Anyways, the specialized search space is fairly new here and we haven't yet ramped up the engineering or research resources to really attack this with the same vigor we've put into regular search. Given pressing deadlines, and my own lack of background in this space (I was much more systems focused, at Berkeley and before), your papers and the SecondString source library were remarkably helpful in bringing me up to speed and allowing me to come up with a fairly reasonable first pass at solving some of these problems. I ended up porting a large chunk of the library to C# (if you have any interest in it, feel free to let me know), and I've been using some combination of the SoftTFIDF algorithm class directly and the SoftTFIDFDictionary wrapper for many of the problems. They've done a much better job than the more naive algorithms the team had been using, with correlation rates ranging from 60%-90% (rough estimates) of the smaller dataset (depending upon the dataset), with a fairly low false positive rate above a reasonable score threshold. I'm currently scoring name and address matchings separately, but I'm planning on experimenting with the multistring wrapper and seeing if I can gain any benefit by dealing with the fields in combination (beyond just averaging the paired scores, which is essentially what I'm already doing).

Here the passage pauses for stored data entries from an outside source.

-- ==== Sys2Proof/Laws/Memory.lean ====
section
/-! SUPPORT. What the byte memories and the tables by key promise: a read after a write, and the canonical form. -/

namespace Sys2Proof.Machine

/-! ### Byte memories -/

@[simp] theorem memRead_nil (d : BitVec 8) (a : Nat) : memRead d [] a = d := rfl

/-- A byte just written reads as written. -/
@[simp] theorem memRead_memWrite_same (d : BitVec 8) (m : List Host.Cell) (a : Nat) (b : BitVec 8)
    (h : memWf d m = true) : memRead d (memWrite d m a b) a = b := by
  induction m with
  | nil => by_cases hb : b = d <;> simp [memWrite, memRead, hb]
  | cons c r ih =>
    obtain ⟨k, v⟩ := c
    have hr : memWf d r = true := by
      cases r with
      | nil => rfl
      | cons c2 r2 => obtain ⟨k2, v2⟩ := c2; simp [memWf] at h; exact h.2
    have beyond : ∀ (r : List Host.Cell) (k : Nat) (v : BitVec 8), memWf d ((k, v) :: r) = true → ∀ a, a ≤ k →
        memRead d r a = d := by
      intro r
      induction r with
      | nil => intros; rfl
      | cons c2 r2 ih2 =>
        intro k v hw a hak
        obtain ⟨k2, v2⟩ := c2
        simp [memWf] at hw
        have : k2 ≠ a := by omega
        simp only [memRead, this, if_false]
        exact ih2 k2 v2 hw.2 a (by omega)
    by_cases h1 : a < k
    · by_cases hb : b = d
      · have hk : k ≠ a := by omega
        simp only [memWrite, h1, hb, if_true, memRead, hk, if_false]
        exact beyond r k v h a (by omega)
      · simp [memWrite, h1, hb, memRead]
    · by_cases h2 : a = k
      · subst h2
        by_cases hb : b = d
        · simp only [memWrite, lt_irrefl, if_false, if_true, hb]
          exact beyond r a v h a (by omega)
        · simp [memWrite, hb, memRead]
      · have hk : k ≠ a := fun e => h2 e.symm
        simp only [memWrite, h1, h2, if_false, memRead, hk]
        exact ih hr

/-- Every other byte reads as before. -/
@[simp] theorem memRead_memWrite_other (d : BitVec 8) (m : List Host.Cell) (a x : Nat) (b : BitVec 8) (h : x ≠ a) :
    memRead d (memWrite d m a b) x = memRead d m x := by
  induction m with
  | nil => by_cases hb : b = d <;> simp [memWrite, memRead, hb, Ne.symm h]
  | cons c r ih =>
    obtain ⟨k, v⟩ := c
    by_cases h1 : a < k
    · by_cases hb : b = d <;> simp [memWrite, h1, hb, memRead, Ne.symm h]
    · by_cases h2 : a = k
      · subst h2
        by_cases hb : b = d <;> simp [memWrite, hb, memRead, Ne.symm h]
      · simp only [memWrite, h1, h2, if_false, memRead, ih]

/-- A byte outside those stored reads as before. -/
theorem memRead_memStore_other (d : BitVec 8) (m : List Host.Cell) (a x : Nat) (b : List (BitVec 8))
    (h : x < a ∨ a + b.length ≤ x) : memRead d (memStore d m a b) x = memRead d m x := by
  induction b generalizing m a with
  | nil => rfl
  | cons c r ih =>
    simp only [List.length_cons] at h
    rw [memStore, ih (memWrite d m a c) (a + 1) (by omega), memRead_memWrite_other d m a x c (by omega)]

/-- The head of a canonical memory and its rest. -/
theorem memWf_cons (d : BitVec 8) (k : Nat) (v : BitVec 8) (r : List Host.Cell) :
    memWf d ((k, v) :: r) = true ↔ v ≠ d ∧ (∀ c ∈ r, k < c.1) ∧ memWf d r = true := by
  induction r generalizing k v with
  | nil => simp [memWf]
  | cons c2 r2 ih =>
    obtain ⟨k2, v2⟩ := c2
    have := ih k2 v2
    simp only [memWf, Bool.and_eq_true, bne_iff_ne, ne_eq, decide_eq_true_eq, List.mem_cons, forall_eq_or_imp,
      and_assoc]
    constructor
    · rintro ⟨a, b, c⟩
      exact ⟨a, b, fun x hx => lt_trans b ((this.1 c).2.1 x hx), c⟩
    · rintro ⟨a, b, _, c⟩
      exact ⟨a, b, c⟩

theorem mem_memWrite (d : BitVec 8) (m : List Host.Cell) (a : Nat) (b : BitVec 8) (c : Host.Cell)
    (h : c ∈ memWrite d m a b) : c = (a, b) ∨ c ∈ m := by
  induction m with
  | nil => by_cases hb : b = d <;> simp [memWrite, hb] at h; exact .inl h
  | cons c2 r ih =>
    obtain ⟨k, v⟩ := c2
    simp only [memWrite] at h
    split at h
    · split at h <;> simp_all
    · split at h
      · split at h <;> simp_all <;> tauto
      · simp only [List.mem_cons] at h ⊢
        rcases h with h | h
        · exact .inr (.inl h)
        · rcases ih h with h | h <;> simp [h]

/-- A write keeps the canonical form. -/
theorem memWf_memWrite (d : BitVec 8) (m : List Host.Cell) (a : Nat) (b : BitVec 8) (h : memWf d m = true) :
    memWf d (memWrite d m a b) = true := by
  induction m with
  | nil => by_cases hb : b = d <;> simp [memWrite, hb, memWf]
  | cons c r ih =>
    obtain ⟨k, v⟩ := c
    obtain ⟨h1, h2, h3⟩ := (memWf_cons d k v r).1 h
    simp only [memWrite]
    split
    · split
      · exact h
      · rw [memWf_cons]
        refine ⟨‹_›, ?_, h⟩
        intro c hc
        rcases List.mem_cons.1 hc with rfl | hc
        · assumption
        · exact lt_trans ‹a < k› (h2 c hc)
    · split
      · subst_vars
        split
        · exact h3
        · rw [memWf_cons]; exact ⟨‹_›, h2, h3⟩
      · rw [memWf_cons]
        refine ⟨h1, ?_, ih h3⟩
        intro c hc
        rcases mem_memWrite d r a b c hc with rfl | hc
        · simp only; omega
        · exact h2 c hc

/-- A store of several bytes keeps the canonical form. -/
theorem memWf_memStore (d : BitVec 8) (m : List Host.Cell) (a : Nat) (b : List (BitVec 8)) (h : memWf d m = true) :
    memWf d (memStore d m a b) = true := by
  induction b generalizing m a with
  | nil => exact h
  | cons c r ih => exact ih _ _ (memWf_memWrite d m a c h)

theorem memWf_filter (d : BitVec 8) (m : List Host.Cell) (p : Host.Cell → Bool) (h : memWf d m = true) :
    memWf d (m.filter p) = true := by
  induction m with
  | nil => rfl
  | cons c r ih =>
    obtain ⟨k, v⟩ := c
    obtain ⟨h1, h2, h3⟩ := (memWf_cons d k v r).1 h
    rw [List.filter_cons]
    split
    · rw [memWf_cons]
      exact ⟨h1, fun c hc => h2 c (List.mem_filter.1 hc).1, ih h3⟩
    · exact ih h3

/-- Clearing a range keeps the canonical form. -/
theorem memWf_memClear (d : BitVec 8) (m : List Host.Cell) (lo hi : Nat) (h : memWf d m = true) :
    memWf d (memClear m lo hi) = true := memWf_filter d m _ h

/-- A byte in a cleared range reads as unlisted, and every other as before. -/
theorem memRead_memClear (d : BitVec 8) (m : List Host.Cell) (lo hi x : Nat) :
    memRead d (memClear m lo hi) x = if lo ≤ x ∧ x < hi then d else memRead d m x := by
  induction m with
  | nil => simp [memClear]
  | cons c r ih =>
    obtain ⟨k, v⟩ := c
    simp only [memClear, List.filter_cons] at ih ⊢
    by_cases hx : k = x
    · subst hx
      by_cases hk : lo ≤ k ∧ k < hi
      · have : (decide (k < lo) || decide (hi ≤ k)) = false := by simp; omega
        simp only [this, Bool.false_eq_true, if_false, ih, hk, and_self, if_true]
      · have : (decide (k < lo) || decide (hi ≤ k)) = true := by simp; omega
        simp only [this, if_true, memRead, hk, if_false]
    · by_cases hk : (decide (k < lo) || decide (hi ≤ k)) = true
      · simp only [hk, if_true, memRead, hx, if_false, ih]
      · simp only [hk, memRead, hx, if_false, ih, Bool.false_eq_true]

/-! ### Tables by key -/

/-- The record just stored. -/
@[simp] theorem tabGet_tabPut_same {α : Type} (t : List (Nat × α)) (k : Nat) (v d : α) :
    tabGet (tabPut t k v) k d = v := by
  unfold tabGet
  suffices h : tabFind (tabPut t k v) k = some v by rw [h]; rfl
  induction t with
  | nil => simp [tabPut, tabFind]
  | cons c r ih =>
    obtain ⟨i, w⟩ := c
    simp only [tabPut]
    split
    · simp [tabFind]
    · split
      · simp [tabFind]
      · have : i ≠ k := fun e => ‹¬k = i› e.symm
        simp [tabFind, this, ih]

/-- Every other record. -/
@[simp] theorem tabGet_tabPut_other {α : Type} (t : List (Nat × α)) (k j : Nat) (v d : α) (h : j ≠ k) :
    tabGet (tabPut t k v) j d = tabGet t j d := by
  unfold tabGet
  suffices h : tabFind (tabPut t k v) j = tabFind t j by rw [h]
  induction t with
  | nil => simp [tabPut, tabFind, Ne.symm h]
  | cons c r ih =>
    obtain ⟨i, w⟩ := c
    simp only [tabPut]
    split
    · simp [tabFind, Ne.symm h]
    · split
      · subst_vars; simp [tabFind, Ne.symm h]
      · simp [tabFind, ih]

@[simp] theorem tabGet_tabMod_same {α : Type} (t : List (Nat × α)) (k : Nat) (d : α) (f : α → α) :
    tabGet (tabMod t k d f) k d = f (tabGet t k d) := tabGet_tabPut_same ..

@[simp] theorem tabGet_tabMod_other {α : Type} (t : List (Nat × α)) (k j : Nat) (d : α) (f : α → α) (h : j ≠ k) :
    tabGet (tabMod t k d f) j d = tabGet t j d := tabGet_tabPut_other _ _ _ _ _ h

end Sys2Proof.Machine
end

But I'm rambling a bit. I noticed the forum here was fairly quiet, and I just thought I'd extend a personal thank you to those of you that have worked on the project. When I was investigating this problem, I found a wealth of research papers on the topics... but almost nothing 'tangible'. Your unified algorithm comparisons and library were fabulously helpful and, god knows, I was not looking forward to having to implement a handful of the algorithms from theory and start from scratch on the evaluation. Thank you. =)
Can anyone tell me do secondstring supports russian characters or not...Please help me out..Any help will be highly appreciated.